DATASET ENTRIES Start Marker
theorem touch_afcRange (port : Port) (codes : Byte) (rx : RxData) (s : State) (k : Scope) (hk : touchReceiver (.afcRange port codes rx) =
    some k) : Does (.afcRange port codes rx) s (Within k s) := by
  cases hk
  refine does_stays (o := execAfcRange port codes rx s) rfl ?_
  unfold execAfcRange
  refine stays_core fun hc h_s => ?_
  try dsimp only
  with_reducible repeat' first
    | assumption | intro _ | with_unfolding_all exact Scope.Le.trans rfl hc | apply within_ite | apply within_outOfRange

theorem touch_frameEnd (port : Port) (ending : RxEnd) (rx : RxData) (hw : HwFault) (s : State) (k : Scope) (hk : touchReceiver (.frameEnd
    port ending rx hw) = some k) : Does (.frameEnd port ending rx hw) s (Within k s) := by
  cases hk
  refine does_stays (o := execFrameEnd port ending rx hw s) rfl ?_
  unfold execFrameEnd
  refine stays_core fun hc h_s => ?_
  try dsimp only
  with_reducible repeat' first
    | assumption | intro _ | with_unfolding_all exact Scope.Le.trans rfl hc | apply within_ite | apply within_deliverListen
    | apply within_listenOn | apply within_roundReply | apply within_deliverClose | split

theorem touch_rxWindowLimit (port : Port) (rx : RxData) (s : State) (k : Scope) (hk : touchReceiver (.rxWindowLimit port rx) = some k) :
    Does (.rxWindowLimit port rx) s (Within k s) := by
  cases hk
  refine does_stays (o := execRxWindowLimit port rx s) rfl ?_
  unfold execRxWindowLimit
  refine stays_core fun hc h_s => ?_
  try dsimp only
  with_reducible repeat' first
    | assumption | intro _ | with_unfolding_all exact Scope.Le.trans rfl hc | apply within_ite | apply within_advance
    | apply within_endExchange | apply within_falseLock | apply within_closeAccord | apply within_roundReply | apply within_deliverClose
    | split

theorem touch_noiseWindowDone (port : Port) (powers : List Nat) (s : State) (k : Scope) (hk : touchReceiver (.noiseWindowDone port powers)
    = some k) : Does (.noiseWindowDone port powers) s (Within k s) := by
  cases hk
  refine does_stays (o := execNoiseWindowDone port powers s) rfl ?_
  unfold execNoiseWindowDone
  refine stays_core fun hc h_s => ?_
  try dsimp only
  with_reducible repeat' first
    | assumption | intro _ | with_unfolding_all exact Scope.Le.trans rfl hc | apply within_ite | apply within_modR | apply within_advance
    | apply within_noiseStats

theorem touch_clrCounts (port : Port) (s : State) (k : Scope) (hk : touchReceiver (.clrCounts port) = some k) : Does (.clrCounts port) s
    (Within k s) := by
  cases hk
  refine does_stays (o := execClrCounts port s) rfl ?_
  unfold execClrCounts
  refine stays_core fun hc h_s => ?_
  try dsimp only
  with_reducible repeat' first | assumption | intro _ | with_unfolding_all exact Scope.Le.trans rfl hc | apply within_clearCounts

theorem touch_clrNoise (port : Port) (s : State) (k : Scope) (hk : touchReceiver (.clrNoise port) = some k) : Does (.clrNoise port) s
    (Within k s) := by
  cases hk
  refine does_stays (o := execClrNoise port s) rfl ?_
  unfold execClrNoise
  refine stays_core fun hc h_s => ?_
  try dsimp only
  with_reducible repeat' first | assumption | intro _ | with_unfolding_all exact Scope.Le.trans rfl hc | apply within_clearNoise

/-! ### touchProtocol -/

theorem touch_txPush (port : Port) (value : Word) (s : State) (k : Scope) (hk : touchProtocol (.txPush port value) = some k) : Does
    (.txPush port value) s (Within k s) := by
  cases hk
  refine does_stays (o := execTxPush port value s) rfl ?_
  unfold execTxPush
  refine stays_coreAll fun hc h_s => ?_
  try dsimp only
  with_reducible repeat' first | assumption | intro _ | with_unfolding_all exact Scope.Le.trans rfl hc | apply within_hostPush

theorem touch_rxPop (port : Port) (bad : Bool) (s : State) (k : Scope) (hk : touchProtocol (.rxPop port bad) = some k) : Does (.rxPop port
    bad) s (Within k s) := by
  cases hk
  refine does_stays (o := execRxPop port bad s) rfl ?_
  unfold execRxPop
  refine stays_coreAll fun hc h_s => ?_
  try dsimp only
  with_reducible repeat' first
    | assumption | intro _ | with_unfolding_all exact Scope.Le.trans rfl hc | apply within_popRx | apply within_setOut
DATASET ENTRIES End Marker
DATASET ENTRIES Start Marker
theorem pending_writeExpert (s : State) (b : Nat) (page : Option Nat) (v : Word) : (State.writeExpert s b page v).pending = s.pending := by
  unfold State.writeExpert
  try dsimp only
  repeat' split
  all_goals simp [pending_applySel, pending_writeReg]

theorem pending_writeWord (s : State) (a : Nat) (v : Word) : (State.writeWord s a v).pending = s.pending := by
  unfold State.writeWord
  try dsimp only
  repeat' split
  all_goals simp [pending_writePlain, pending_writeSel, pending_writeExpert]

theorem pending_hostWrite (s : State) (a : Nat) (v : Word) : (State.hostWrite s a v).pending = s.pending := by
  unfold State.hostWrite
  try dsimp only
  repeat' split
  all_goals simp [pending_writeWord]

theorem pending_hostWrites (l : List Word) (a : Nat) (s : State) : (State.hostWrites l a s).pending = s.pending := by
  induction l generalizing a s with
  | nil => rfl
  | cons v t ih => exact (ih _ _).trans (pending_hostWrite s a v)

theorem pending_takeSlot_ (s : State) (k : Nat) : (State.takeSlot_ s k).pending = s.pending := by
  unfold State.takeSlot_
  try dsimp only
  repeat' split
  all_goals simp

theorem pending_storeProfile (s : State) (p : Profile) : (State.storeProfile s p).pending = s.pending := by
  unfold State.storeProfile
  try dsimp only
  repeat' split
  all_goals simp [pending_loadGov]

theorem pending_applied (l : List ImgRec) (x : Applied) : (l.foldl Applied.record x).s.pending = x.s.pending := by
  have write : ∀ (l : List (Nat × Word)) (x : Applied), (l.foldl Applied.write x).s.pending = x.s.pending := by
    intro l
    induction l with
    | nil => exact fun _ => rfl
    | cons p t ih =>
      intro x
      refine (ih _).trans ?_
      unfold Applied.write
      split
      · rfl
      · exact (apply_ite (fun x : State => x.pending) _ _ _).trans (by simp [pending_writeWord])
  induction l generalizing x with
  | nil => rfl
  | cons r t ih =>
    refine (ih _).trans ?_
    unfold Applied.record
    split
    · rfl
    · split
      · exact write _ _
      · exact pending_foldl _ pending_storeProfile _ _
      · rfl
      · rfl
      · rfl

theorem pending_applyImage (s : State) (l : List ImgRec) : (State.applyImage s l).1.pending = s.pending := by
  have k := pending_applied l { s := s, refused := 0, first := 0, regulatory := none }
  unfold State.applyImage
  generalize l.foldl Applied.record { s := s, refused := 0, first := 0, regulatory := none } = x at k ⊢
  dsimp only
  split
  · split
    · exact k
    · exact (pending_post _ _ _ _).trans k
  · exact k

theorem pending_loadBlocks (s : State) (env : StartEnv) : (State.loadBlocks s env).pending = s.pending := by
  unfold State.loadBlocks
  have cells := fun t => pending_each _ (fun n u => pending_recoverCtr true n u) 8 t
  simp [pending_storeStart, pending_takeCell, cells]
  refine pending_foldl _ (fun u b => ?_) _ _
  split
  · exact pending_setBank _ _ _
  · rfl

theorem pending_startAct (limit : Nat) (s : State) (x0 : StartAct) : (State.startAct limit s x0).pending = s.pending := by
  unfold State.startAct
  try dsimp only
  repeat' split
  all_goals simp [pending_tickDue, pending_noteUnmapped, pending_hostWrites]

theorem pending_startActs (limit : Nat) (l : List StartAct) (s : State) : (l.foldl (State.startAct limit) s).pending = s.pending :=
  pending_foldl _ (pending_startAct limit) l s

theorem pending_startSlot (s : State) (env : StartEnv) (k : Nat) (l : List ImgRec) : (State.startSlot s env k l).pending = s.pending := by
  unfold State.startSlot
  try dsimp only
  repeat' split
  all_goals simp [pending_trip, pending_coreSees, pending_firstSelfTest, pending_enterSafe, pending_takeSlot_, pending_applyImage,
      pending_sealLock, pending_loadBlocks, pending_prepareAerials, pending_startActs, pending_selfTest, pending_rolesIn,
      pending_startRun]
DATASET ENTRIES End Marker
DATASET ENTRIES Start Marker
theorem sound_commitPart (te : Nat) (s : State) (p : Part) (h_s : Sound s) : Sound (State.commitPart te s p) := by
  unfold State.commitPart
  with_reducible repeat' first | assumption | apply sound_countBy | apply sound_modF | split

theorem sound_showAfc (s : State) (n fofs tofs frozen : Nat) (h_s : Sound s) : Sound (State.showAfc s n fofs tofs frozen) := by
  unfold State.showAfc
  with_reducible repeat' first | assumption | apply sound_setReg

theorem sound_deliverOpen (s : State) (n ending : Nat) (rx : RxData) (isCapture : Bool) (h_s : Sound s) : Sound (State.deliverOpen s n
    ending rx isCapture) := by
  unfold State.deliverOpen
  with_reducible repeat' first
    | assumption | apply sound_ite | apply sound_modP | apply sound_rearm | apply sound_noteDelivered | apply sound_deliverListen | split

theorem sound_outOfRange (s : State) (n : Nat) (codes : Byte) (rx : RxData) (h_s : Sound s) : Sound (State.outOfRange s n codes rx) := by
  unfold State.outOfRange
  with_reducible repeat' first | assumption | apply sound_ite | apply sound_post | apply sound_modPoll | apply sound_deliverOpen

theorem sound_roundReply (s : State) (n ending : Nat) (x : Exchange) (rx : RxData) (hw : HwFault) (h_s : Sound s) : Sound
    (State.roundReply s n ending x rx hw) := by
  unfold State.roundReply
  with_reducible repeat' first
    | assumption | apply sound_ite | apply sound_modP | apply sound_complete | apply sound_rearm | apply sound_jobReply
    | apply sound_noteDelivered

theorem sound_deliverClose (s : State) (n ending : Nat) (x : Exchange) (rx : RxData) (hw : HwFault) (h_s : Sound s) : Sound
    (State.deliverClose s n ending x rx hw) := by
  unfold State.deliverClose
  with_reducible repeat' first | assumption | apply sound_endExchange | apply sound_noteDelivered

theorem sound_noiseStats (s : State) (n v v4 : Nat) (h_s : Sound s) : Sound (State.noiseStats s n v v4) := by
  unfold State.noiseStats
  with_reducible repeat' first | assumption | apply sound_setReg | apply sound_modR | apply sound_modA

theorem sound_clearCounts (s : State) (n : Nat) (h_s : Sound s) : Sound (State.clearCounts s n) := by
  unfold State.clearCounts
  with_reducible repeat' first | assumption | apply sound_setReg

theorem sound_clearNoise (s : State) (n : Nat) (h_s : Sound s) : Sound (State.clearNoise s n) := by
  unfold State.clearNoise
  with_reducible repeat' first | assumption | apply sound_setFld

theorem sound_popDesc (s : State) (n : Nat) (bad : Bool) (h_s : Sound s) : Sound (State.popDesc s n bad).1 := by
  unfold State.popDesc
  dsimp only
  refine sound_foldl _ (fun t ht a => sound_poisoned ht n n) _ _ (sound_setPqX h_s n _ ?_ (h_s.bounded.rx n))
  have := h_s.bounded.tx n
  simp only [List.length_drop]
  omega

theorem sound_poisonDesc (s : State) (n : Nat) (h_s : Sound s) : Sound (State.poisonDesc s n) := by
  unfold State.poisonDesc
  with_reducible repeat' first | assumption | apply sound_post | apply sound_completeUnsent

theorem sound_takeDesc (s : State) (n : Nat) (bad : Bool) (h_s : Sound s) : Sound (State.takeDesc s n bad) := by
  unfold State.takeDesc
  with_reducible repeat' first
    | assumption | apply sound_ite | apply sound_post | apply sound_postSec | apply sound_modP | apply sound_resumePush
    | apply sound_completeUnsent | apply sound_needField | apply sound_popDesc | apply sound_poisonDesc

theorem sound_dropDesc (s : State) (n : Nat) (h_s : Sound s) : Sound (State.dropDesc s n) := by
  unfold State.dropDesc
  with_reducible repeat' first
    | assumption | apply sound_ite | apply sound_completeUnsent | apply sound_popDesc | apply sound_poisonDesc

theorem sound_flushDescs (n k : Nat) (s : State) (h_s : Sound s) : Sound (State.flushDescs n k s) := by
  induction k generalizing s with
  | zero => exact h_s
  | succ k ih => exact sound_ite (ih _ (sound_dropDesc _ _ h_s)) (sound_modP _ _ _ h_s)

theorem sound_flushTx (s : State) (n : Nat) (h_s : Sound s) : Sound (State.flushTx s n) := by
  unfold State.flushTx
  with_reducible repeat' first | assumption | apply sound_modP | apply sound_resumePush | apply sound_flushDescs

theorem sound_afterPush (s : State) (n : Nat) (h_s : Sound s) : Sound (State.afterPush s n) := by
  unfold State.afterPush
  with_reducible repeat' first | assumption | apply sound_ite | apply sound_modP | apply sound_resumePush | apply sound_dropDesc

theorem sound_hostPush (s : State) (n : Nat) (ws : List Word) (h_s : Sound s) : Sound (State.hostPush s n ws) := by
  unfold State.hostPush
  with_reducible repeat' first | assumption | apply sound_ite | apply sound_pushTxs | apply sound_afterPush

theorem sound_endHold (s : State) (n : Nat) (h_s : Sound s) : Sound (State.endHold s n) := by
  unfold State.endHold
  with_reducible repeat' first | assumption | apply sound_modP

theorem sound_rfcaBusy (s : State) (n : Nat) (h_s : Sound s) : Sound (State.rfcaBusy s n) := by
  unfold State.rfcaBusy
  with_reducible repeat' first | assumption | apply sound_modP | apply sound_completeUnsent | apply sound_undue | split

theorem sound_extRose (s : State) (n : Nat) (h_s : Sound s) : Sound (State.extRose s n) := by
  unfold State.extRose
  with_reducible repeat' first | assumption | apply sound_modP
DATASET ENTRIES End Marker
*WHAT THE TASK REQUIRES*
Work out how many lines of the entries contain the word "commitPart", and answer with that number alone.

*TASK ANSWER*
2